** Dataset extract follows **

-- ==== Sys2Proof/Laws/State.lean ====
section
/-! SUPPORT. Laws/State.lean: what a table, and every named update of State, leaves as it was: one lemma per update and field. -/
namespace Sys2Proof.Machine

/-! ### Tables -/

@[simp] theorem tget_nil {α : Type} (d : α) (k : Nat) : tget d [] k = d := rfl

/-- The unit just put is the one read. -/
@[simp] theorem tget_tput_same {α : Type} (d : α) (t : Tbl α) (k : Nat) (v : α) : tget d (tput t k v) k = v := by
  induction t with
  | nil => simp [tput, tget]
  | cons e r ih =>
    obtain ⟨j, w⟩ := e
    simp only [tput]
    split
    · simp [tget]
    · split
      · simp [tget]
      · rename_i h1 h2
        have : ¬ j = k := fun h => h2 h.symm
        simp [tget, this, ih]

/-- A put leaves every other unit. -/
theorem tget_tput_other {α : Type} (d : α) (t : Tbl α) (k j : Nat) (v : α) (h : j ≠ k) : tget d (tput t k v) j = tget d t j := by
  induction t with
  | nil => simp [tput, tget, Ne.symm h]
  | cons e r ih =>
    obtain ⟨i, w⟩ := e
    simp only [tput]
    split
    · simp [tget, Ne.symm h]
    · split
      · rename_i h2
        subst h2
        simp [tget, Ne.symm h]
      · simp [tget, ih]

/-- Every unit of a table with one put satisfies what the old ones and the new one satisfy. -/
theorem all_tput {α : Type} (p : Nat × α → Bool) (t : Tbl α) (k : Nat) (v : α) (h : t.all p = true) (hv : p (k, v) = true) :
    (tput t k v).all p = true := by
  induction t with
  | nil => simp [tput, hv]
  | cons e r ih =>
    obtain ⟨j, w⟩ := e
    simp only [List.all_cons, Bool.and_eq_true] at h
    simp only [tput]
    split
    · simp [hv, h.1, h.2]
    · split
      · rename_i h2
        subst h2
        simp [hv, h.2]
      · simp [h.1, ih h.2]

/-- A unit of a table satisfies what all of them and the reset unit satisfy. -/
theorem tget_all {α : Type} (p : α → Bool) (d : α) (t : Tbl α) (k : Nat) (h : t.all (fun e => p e.2) = true) (hd : p d = true) :
    p (tget d t k) = true := by
  induction t with
  | nil => exact hd
  | cons e r ih =>
    obtain ⟨j, w⟩ := e
    simp only [List.all_cons, Bool.and_eq_true] at h
    simp only [tget]
    split
    · exact h.1
    · exact ih h.2

/-! ### Updates and the fields they leave -/

@[simp] theorem State.modCtx_pending (s : State) (c : Nat) (f : Ctx → Ctx) : (s.modCtx c f).pending = s.pending := rfl
@[simp] theorem State.modCtx_free (s : State) (c : Nat) (f : Ctx → Ctx) : (s.modCtx c f).free = s.free := rfl
@[simp] theorem State.modCtx_outs (s : State) (c : Nat) (f : Ctx → Ctx) : (s.modCtx c f).outs = s.outs := rfl
@[simp] theorem State.modCtx_mem (s : State) (c : Nat) (f : Ctx → Ctx) : (s.modCtx c f).mem = s.mem := rfl
@[simp] theorem State.modCtx_ueLines (s : State) (c : Nat) (f : Ctx → Ctx) : (s.modCtx c f).ueLines = s.ueLines := rfl
@[simp] theorem State.modCtx_doms (s : State) (c : Nat) (f : Ctx → Ctx) : (s.modCtx c f).doms = s.doms := rfl
@[simp] theorem State.modCtx_attaches (s : State) (c : Nat) (f : Ctx → Ctx) : (s.modCtx c f).attaches = s.attaches := rfl
@[simp] theorem State.modCtx_tiles (s : State) (c : Nat) (f : Ctx → Ctx) : (s.modCtx c f).tiles = s.tiles := rfl
@[simp] theorem State.modCtx_stks (s : State) (c : Nat) (f : Ctx → Ctx) : (s.modCtx c f).stks = s.stks := rfl
@[simp] theorem State.modCtx_dimms (s : State) (c : Nat) (f : Ctx → Ctx) : (s.modCtx c f).dimms = s.dimms := rfl
@[simp] theorem State.modCtx_sched (s : State) (c : Nat) (f : Ctx → Ctx) : (s.modCtx c f).sched = s.sched := rfl
@[simp] theorem State.modCtx_models (s : State) (c : Nat) (f : Ctx → Ctx) : (s.modCtx c f).models = s.models := rfl
@[simp] theorem State.modCtx_modelUse (s : State) (c : Nat) (f : Ctx → Ctx) : (s.modCtx c f).modelUse = s.modelUse := rfl
@[simp] theorem State.modCtx_err (s : State) (c : Nat) (f : Ctx → Ctx) : (s.modCtx c f).err = s.err := rfl
@[simp] theorem State.modCtx_boot (s : State) (c : Nat) (f : Ctx → Ctx) : (s.modCtx c f).boot = s.boot := rfl
@[simp] theorem State.modCtx_blu (s : State) (c : Nat) (f : Ctx → Ctx) : (s.modCtx c f).blu = s.blu := rfl
@[simp] theorem State.modCtx_sec (s : State) (c : Nat) (f : Ctx → Ctx) : (s.modCtx c f).sec = s.sec := rfl
@[simp] theorem State.modCtx_pins (s : State) (c : Nat) (f : Ctx → Ctx) : (s.modCtx c f).pins = s.pins := rfl
@[simp] theorem State.modCtx_formatting (s : State) (c : Nat) (f : Ctx → Ctx) : (s.modCtx c f).formatting = s.formatting := rfl
@[simp] theorem State.modCtx_lnk (s : State) (c : Nat) (f : Ctx → Ctx) : (s.modCtx c f).lnk = s.lnk := rfl
@[simp] theorem State.modCtx_pmt (s : State) (c : Nat) (f : Ctx → Ctx) : (s.modCtx c f).pmt = s.pmt := rfl
@[simp] theorem State.modCtx_pwr (s : State) (c : Nat) (f : Ctx → Ctx) : (s.modCtx c f).pwr = s.pwr := rfl

@[simp] theorem State.modDom_pending (s : State) (h : Nat) (f : Dom → Dom) : (s.modDom h f).pending = s.pending := rfl
@[simp] theorem State.modDom_free (s : State) (h : Nat) (f : Dom → Dom) : (s.modDom h f).free = s.free := rfl
@[simp] theorem State.modDom_outs (s : State) (h : Nat) (f : Dom → Dom) : (s.modDom h f).outs = s.outs := rfl
@[simp] theorem State.modDom_mem (s : State) (h : Nat) (f : Dom → Dom) : (s.modDom h f).mem = s.mem := rfl
@[simp] theorem State.modDom_ueLines (s : State) (h : Nat) (f : Dom → Dom) : (s.modDom h f).ueLines = s.ueLines := rfl
@[simp] theorem State.modDom_ctxs (s : State) (h : Nat) (f : Dom → Dom) : (s.modDom h f).ctxs = s.ctxs := rfl
@[simp] theorem State.modDom_attaches (s : State) (h : Nat) (f : Dom → Dom) : (s.modDom h f).attaches = s.attaches := rfl
@[simp] theorem State.modDom_tiles (s : State) (h : Nat) (f : Dom → Dom) : (s.modDom h f).tiles = s.tiles := rfl
@[simp] theorem State.modDom_stks (s : State) (h : Nat) (f : Dom → Dom) : (s.modDom h f).stks = s.stks := rfl
@[simp] theorem State.modDom_dimms (s : State) (h : Nat) (f : Dom → Dom) : (s.modDom h f).dimms = s.dimms := rfl
@[simp] theorem State.modDom_sched (s : State) (h : Nat) (f : Dom → Dom) : (s.modDom h f).sched = s.sched := rfl
@[simp] theorem State.modDom_models (s : State) (h : Nat) (f : Dom → Dom) : (s.modDom h f).models = s.models := rfl
@[simp] theorem State.modDom_modelUse (s : State) (h : Nat) (f : Dom → Dom) : (s.modDom h f).modelUse = s.modelUse := rfl
@[simp] theorem State.modDom_err (s : State) (h : Nat) (f : Dom → Dom) : (s.modDom h f).err = s.err := rfl
@[simp] theorem State.modDom_boot (s : State) (h : Nat) (f : Dom → Dom) : (s.modDom h f).boot = s.boot := rfl
@[simp] theorem State.modDom_blu (s : State) (h : Nat) (f : Dom → Dom) : (s.modDom h f).blu = s.blu := rfl
@[simp] theorem State.modDom_sec (s : State) (h : Nat) (f : Dom → Dom) : (s.modDom h f).sec = s.sec := rfl
@[simp] theorem State.modDom_pins (s : State) (h : Nat) (f : Dom → Dom) : (s.modDom h f).pins = s.pins := rfl
@[simp] theorem State.modDom_formatting (s : State) (h : Nat) (f : Dom → Dom) : (s.modDom h f).formatting = s.formatting := rfl
@[simp] theorem State.modDom_lnk (s : State) (h : Nat) (f : Dom → Dom) : (s.modDom h f).lnk = s.lnk := rfl
@[simp] theorem State.modDom_pmt (s : State) (h : Nat) (f : Dom → Dom) : (s.modDom h f).pmt = s.pmt := rfl
@[simp] theorem State.modDom_pwr (s : State) (h : Nat) (f : Dom → Dom) : (s.modDom h f).pwr = s.pwr := rfl

@[simp] theorem State.modAtt_pending (s : State) (i : Nat) (f : Attach → Attach) : (s.modAtt i f).pending = s.pending := rfl
@[simp] theorem State.modAtt_free (s : State) (i : Nat) (f : Attach → Attach) : (s.modAtt i f).free = s.free := rfl
@[simp] theorem State.modAtt_outs (s : State) (i : Nat) (f : Attach → Attach) : (s.modAtt i f).outs = s.outs := rfl
@[simp] theorem State.modAtt_mem (s : State) (i : Nat) (f : Attach → Attach) : (s.modAtt i f).mem = s.mem := rfl
@[simp] theorem State.modAtt_ueLines (s : State) (i : Nat) (f : Attach → Attach) : (s.modAtt i f).ueLines = s.ueLines := rfl
@[simp] theorem State.modAtt_ctxs (s : State) (i : Nat) (f : Attach → Attach) : (s.modAtt i f).ctxs = s.ctxs := rfl
@[simp] theorem State.modAtt_doms (s : State) (i : Nat) (f : Attach → Attach) : (s.modAtt i f).doms = s.doms := rfl
@[simp] theorem State.modAtt_tiles (s : State) (i : Nat) (f : Attach → Attach) : (s.modAtt i f).tiles = s.tiles := rfl
@[simp] theorem State.modAtt_stks (s : State) (i : Nat) (f : Attach → Attach) : (s.modAtt i f).stks = s.stks := rfl
@[simp] theorem State.modAtt_dimms (s : State) (i : Nat) (f : Attach → Attach) : (s.modAtt i f).dimms = s.dimms := rfl
@[simp] theorem State.modAtt_sched (s : State) (i : Nat) (f : Attach → Attach) : (s.modAtt i f).sched = s.sched := rfl
@[simp] theorem State.modAtt_models (s : State) (i : Nat) (f : Attach → Attach) : (s.modAtt i f).models = s.models := rfl
@[simp] theorem State.modAtt_modelUse (s : State) (i : Nat) (f : Attach → Attach) : (s.modAtt i f).modelUse = s.modelUse := rfl
@[simp] theorem State.modAtt_err (s : State) (i : Nat) (f : Attach → Attach) : (s.modAtt i f).err = s.err := rfl
@[simp] theorem State.modAtt_boot (s : State) (i : Nat) (f : Attach → Attach) : (s.modAtt i f).boot = s.boot := rfl
@[simp] theorem State.modAtt_blu (s : State) (i : Nat) (f : Attach → Attach) : (s.modAtt i f).blu = s.blu := rfl
@[simp] theorem State.modAtt_sec (s : State) (i : Nat) (f : Attach → Attach) : (s.modAtt i f).sec = s.sec := rfl
@[simp] theorem State.modAtt_pins (s : State) (i : Nat) (f : Attach → Attach) : (s.modAtt i f).pins = s.pins := rfl
@[simp] theorem State.modAtt_formatting (s : State) (i : Nat) (f : Attach → Attach) : (s.modAtt i f).formatting = s.formatting := rfl
@[simp] theorem State.modAtt_lnk (s : State) (i : Nat) (f : Attach → Attach) : (s.modAtt i f).lnk = s.lnk := rfl
@[simp] theorem State.modAtt_pmt (s : State) (i : Nat) (f : Attach → Attach) : (s.modAtt i f).pmt = s.pmt := rfl
@[simp] theorem State.modAtt_pwr (s : State) (i : Nat) (f : Attach → Attach) : (s.modAtt i f).pwr = s.pwr := rfl

@[simp] theorem State.modTile_pending (s : State) (k : Nat) (f : Tile → Tile) : (s.modTile k f).pending = s.pending := rfl
@[simp] theorem State.modTile_free (s : State) (k : Nat) (f : Tile → Tile) : (s.modTile k f).free = s.free := rfl
@[simp] theorem State.modTile_outs (s : State) (k : Nat) (f : Tile → Tile) : (s.modTile k f).outs = s.outs := rfl
@[simp] theorem State.modTile_mem (s : State) (k : Nat) (f : Tile → Tile) : (s.modTile k f).mem = s.mem := rfl
@[simp] theorem State.modTile_ueLines (s : State) (k : Nat) (f : Tile → Tile) : (s.modTile k f).ueLines = s.ueLines := rfl
@[simp] theorem State.modTile_ctxs (s : State) (k : Nat) (f : Tile → Tile) : (s.modTile k f).ctxs = s.ctxs := rfl
@[simp] theorem State.modTile_doms (s : State) (k : Nat) (f : Tile → Tile) : (s.modTile k f).doms = s.doms := rfl
@[simp] theorem State.modTile_attaches (s : State) (k : Nat) (f : Tile → Tile) : (s.modTile k f).attaches = s.attaches := rfl
@[simp] theorem State.modTile_stks (s : State) (k : Nat) (f : Tile → Tile) : (s.modTile k f).stks = s.stks := rfl
@[simp] theorem State.modTile_dimms (s : State) (k : Nat) (f : Tile → Tile) : (s.modTile k f).dimms = s.dimms := rfl
@[simp] theorem State.modTile_sched (s : State) (k : Nat) (f : Tile → Tile) : (s.modTile k f).sched = s.sched := rfl
@[simp] theorem State.modTile_models (s : State) (k : Nat) (f : Tile → Tile) : (s.modTile k f).models = s.models := rfl
@[simp] theorem State.modTile_modelUse (s : State) (k : Nat) (f : Tile → Tile) : (s.modTile k f).modelUse = s.modelUse := rfl
@[simp] theorem State.modTile_err (s : State) (k : Nat) (f : Tile → Tile) : (s.modTile k f).err = s.err := rfl
@[simp] theorem State.modTile_boot (s : State) (k : Nat) (f : Tile → Tile) : (s.modTile k f).boot = s.boot := rfl
@[simp] theorem State.modTile_blu (s : State) (k : Nat) (f : Tile → Tile) : (s.modTile k f).blu = s.blu := rfl
@[simp] theorem State.modTile_sec (s : State) (k : Nat) (f : Tile → Tile) : (s.modTile k f).sec = s.sec := rfl
@[simp] theorem State.modTile_pins (s : State) (k : Nat) (f : Tile → Tile) : (s.modTile k f).pins = s.pins := rfl
@[simp] theorem State.modTile_formatting (s : State) (k : Nat) (f : Tile → Tile) : (s.modTile k f).formatting = s.formatting := rfl
@[simp] theorem State.modTile_lnk (s : State) (k : Nat) (f : Tile → Tile) : (s.modTile k f).lnk = s.lnk := rfl
@[simp] theorem State.modTile_pmt (s : State) (k : Nat) (f : Tile → Tile) : (s.modTile k f).pmt = s.pmt := rfl
@[simp] theorem State.modTile_pwr (s : State) (k : Nat) (f : Tile → Tile) : (s.modTile k f).pwr = s.pwr := rfl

** End of Dataset extract **

* Task prompt
Within the data above, the span starting at the line containing "[tput, tget, Ne.symm h]" and ending at the line containing "α → Bool) (t" is to be retyped exactly, with no other lines.

* Answer box
  | nil => simp [tput, tget, Ne.symm h]
  | cons e r ih =>
    obtain ⟨i, w⟩ := e
    simp only [tput]
    split
    · simp [tget, Ne.symm h]
    · split
      · rename_i h2
        subst h2
        simp [tget, Ne.symm h]
      · simp [tget, ih]

/-- Every unit of a table with one put satisfies what the old ones and the new one satisfy. -/
theorem all_tput {α : Type} (p : Nat × α → Bool) (t : Tbl α) (k : Nat) (v : α) (h : t.all p = true) (hv : p (k, v) = true) :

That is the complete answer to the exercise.